(Source records)
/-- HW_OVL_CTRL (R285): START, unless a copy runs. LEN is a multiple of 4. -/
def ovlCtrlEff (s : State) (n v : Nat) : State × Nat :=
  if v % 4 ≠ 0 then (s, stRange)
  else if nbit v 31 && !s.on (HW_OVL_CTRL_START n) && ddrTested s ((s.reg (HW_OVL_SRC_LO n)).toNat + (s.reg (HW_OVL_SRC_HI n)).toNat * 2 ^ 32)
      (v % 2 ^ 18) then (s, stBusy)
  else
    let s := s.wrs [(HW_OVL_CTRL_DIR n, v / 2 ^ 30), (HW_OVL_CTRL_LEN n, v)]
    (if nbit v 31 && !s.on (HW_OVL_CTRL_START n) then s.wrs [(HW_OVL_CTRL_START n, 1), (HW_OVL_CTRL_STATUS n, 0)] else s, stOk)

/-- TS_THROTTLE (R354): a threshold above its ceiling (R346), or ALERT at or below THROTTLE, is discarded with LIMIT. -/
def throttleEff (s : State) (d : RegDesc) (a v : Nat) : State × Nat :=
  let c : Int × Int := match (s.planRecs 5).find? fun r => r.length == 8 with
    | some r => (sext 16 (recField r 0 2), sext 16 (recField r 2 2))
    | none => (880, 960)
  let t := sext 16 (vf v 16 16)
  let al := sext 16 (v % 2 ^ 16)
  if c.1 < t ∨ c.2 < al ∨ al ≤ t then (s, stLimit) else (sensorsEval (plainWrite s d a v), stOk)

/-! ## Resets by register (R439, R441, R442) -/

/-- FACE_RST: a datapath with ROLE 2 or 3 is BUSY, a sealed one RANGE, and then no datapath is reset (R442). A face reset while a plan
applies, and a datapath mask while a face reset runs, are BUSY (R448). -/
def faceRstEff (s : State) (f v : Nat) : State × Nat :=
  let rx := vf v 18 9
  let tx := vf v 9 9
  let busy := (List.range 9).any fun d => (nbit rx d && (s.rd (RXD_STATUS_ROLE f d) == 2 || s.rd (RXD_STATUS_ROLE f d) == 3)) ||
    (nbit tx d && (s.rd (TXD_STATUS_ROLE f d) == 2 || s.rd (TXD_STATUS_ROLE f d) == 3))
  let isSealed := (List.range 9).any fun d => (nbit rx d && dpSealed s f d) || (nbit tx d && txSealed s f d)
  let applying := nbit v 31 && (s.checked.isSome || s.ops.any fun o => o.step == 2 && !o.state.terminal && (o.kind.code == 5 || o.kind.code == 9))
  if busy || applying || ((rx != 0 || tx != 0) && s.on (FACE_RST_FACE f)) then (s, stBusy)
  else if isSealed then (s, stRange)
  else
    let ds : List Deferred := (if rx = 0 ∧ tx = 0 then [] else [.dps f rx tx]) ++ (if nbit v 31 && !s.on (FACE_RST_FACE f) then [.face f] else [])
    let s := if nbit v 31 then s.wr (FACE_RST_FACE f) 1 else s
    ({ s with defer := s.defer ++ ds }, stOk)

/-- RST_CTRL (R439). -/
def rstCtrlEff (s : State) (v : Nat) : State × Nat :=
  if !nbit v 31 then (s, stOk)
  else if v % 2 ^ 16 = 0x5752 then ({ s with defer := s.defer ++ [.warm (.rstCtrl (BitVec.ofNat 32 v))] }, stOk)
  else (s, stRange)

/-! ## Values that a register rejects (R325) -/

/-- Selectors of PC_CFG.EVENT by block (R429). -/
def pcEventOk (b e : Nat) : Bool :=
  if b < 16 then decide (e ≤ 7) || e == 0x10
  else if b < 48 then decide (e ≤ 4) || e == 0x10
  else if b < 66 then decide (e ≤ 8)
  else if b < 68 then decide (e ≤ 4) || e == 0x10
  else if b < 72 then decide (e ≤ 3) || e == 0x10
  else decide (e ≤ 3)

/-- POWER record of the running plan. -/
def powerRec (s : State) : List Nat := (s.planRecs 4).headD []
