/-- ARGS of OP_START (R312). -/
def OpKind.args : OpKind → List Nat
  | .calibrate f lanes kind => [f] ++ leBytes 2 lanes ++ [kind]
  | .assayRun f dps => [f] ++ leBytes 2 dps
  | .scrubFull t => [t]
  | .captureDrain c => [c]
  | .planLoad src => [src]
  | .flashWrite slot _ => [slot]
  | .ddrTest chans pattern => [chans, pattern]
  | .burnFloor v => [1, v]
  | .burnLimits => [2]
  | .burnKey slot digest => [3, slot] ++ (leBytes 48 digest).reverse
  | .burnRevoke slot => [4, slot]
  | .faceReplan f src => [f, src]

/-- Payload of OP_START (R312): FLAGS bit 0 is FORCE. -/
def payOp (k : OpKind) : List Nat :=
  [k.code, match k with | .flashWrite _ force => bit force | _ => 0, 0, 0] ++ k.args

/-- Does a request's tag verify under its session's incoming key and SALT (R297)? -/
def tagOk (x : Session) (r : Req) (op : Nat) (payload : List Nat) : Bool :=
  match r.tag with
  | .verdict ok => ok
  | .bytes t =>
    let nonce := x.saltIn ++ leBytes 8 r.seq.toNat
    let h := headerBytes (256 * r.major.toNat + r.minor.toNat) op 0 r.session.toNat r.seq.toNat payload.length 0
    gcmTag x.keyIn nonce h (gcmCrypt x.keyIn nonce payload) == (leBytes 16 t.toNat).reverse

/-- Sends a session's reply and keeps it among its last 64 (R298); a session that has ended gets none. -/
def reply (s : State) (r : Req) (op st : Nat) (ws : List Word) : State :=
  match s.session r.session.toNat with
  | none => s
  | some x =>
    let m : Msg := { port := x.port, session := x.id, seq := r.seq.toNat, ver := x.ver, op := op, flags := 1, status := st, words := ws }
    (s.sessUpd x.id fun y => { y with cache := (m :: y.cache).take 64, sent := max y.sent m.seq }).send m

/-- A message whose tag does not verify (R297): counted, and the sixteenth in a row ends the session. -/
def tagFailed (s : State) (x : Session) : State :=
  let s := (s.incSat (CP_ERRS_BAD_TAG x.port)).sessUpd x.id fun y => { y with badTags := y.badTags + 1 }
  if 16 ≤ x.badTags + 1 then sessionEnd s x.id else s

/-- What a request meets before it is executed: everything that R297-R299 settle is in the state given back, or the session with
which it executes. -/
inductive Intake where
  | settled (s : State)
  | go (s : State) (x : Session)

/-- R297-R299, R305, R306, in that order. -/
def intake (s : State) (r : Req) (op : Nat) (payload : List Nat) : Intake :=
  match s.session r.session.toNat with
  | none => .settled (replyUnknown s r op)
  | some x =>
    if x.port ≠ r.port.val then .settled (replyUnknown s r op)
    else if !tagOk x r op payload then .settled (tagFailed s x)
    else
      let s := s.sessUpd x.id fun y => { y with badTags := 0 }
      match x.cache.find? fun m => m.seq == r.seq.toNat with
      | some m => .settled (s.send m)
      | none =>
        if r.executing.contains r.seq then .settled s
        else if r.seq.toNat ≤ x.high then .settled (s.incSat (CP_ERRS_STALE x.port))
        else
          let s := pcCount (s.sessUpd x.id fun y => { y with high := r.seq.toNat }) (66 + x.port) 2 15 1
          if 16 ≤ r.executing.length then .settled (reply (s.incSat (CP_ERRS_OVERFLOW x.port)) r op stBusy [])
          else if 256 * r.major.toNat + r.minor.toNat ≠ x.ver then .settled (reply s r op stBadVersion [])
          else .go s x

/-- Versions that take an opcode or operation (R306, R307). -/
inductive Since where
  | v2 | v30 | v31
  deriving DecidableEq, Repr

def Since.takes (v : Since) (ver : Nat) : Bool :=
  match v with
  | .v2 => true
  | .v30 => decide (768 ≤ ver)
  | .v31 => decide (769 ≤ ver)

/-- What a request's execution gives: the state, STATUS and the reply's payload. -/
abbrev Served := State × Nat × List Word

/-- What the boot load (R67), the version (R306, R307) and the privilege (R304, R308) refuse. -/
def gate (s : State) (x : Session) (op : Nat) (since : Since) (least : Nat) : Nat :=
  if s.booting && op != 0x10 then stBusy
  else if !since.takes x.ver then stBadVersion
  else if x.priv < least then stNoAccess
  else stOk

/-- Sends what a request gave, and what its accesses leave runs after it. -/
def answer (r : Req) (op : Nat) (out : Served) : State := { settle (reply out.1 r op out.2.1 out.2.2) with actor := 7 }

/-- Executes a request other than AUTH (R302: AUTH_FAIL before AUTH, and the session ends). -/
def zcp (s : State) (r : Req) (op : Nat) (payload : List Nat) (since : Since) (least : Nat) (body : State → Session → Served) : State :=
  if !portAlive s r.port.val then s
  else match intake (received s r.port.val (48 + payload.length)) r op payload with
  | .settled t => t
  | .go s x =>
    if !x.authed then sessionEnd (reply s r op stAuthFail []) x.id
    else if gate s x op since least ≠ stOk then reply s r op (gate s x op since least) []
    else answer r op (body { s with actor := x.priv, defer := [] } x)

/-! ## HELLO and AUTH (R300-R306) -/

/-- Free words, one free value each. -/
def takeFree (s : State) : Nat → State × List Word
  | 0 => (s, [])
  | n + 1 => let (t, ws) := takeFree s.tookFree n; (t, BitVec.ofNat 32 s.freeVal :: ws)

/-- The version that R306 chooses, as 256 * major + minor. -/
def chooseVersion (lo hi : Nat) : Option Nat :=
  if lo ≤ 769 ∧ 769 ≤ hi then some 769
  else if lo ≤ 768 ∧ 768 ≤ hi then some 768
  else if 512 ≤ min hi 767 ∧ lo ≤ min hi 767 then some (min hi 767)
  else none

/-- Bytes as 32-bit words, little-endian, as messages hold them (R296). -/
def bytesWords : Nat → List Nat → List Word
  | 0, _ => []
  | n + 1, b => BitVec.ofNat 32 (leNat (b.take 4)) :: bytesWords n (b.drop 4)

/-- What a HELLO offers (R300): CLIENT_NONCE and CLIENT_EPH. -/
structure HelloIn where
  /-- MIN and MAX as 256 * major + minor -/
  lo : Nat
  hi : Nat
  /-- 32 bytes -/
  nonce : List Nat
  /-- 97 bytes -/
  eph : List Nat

• [Your assignment]: Scan the data for the string "body" and copy each line in which it occurs.

• [Result below]:
def zcp (s : State) (r : Req) (op : Nat) (payload : List Nat) (since : Since) (least : Nat) (body : State → Session → Served) : State :=
    else answer r op (body { s with actor := x.priv, defer := [] } x)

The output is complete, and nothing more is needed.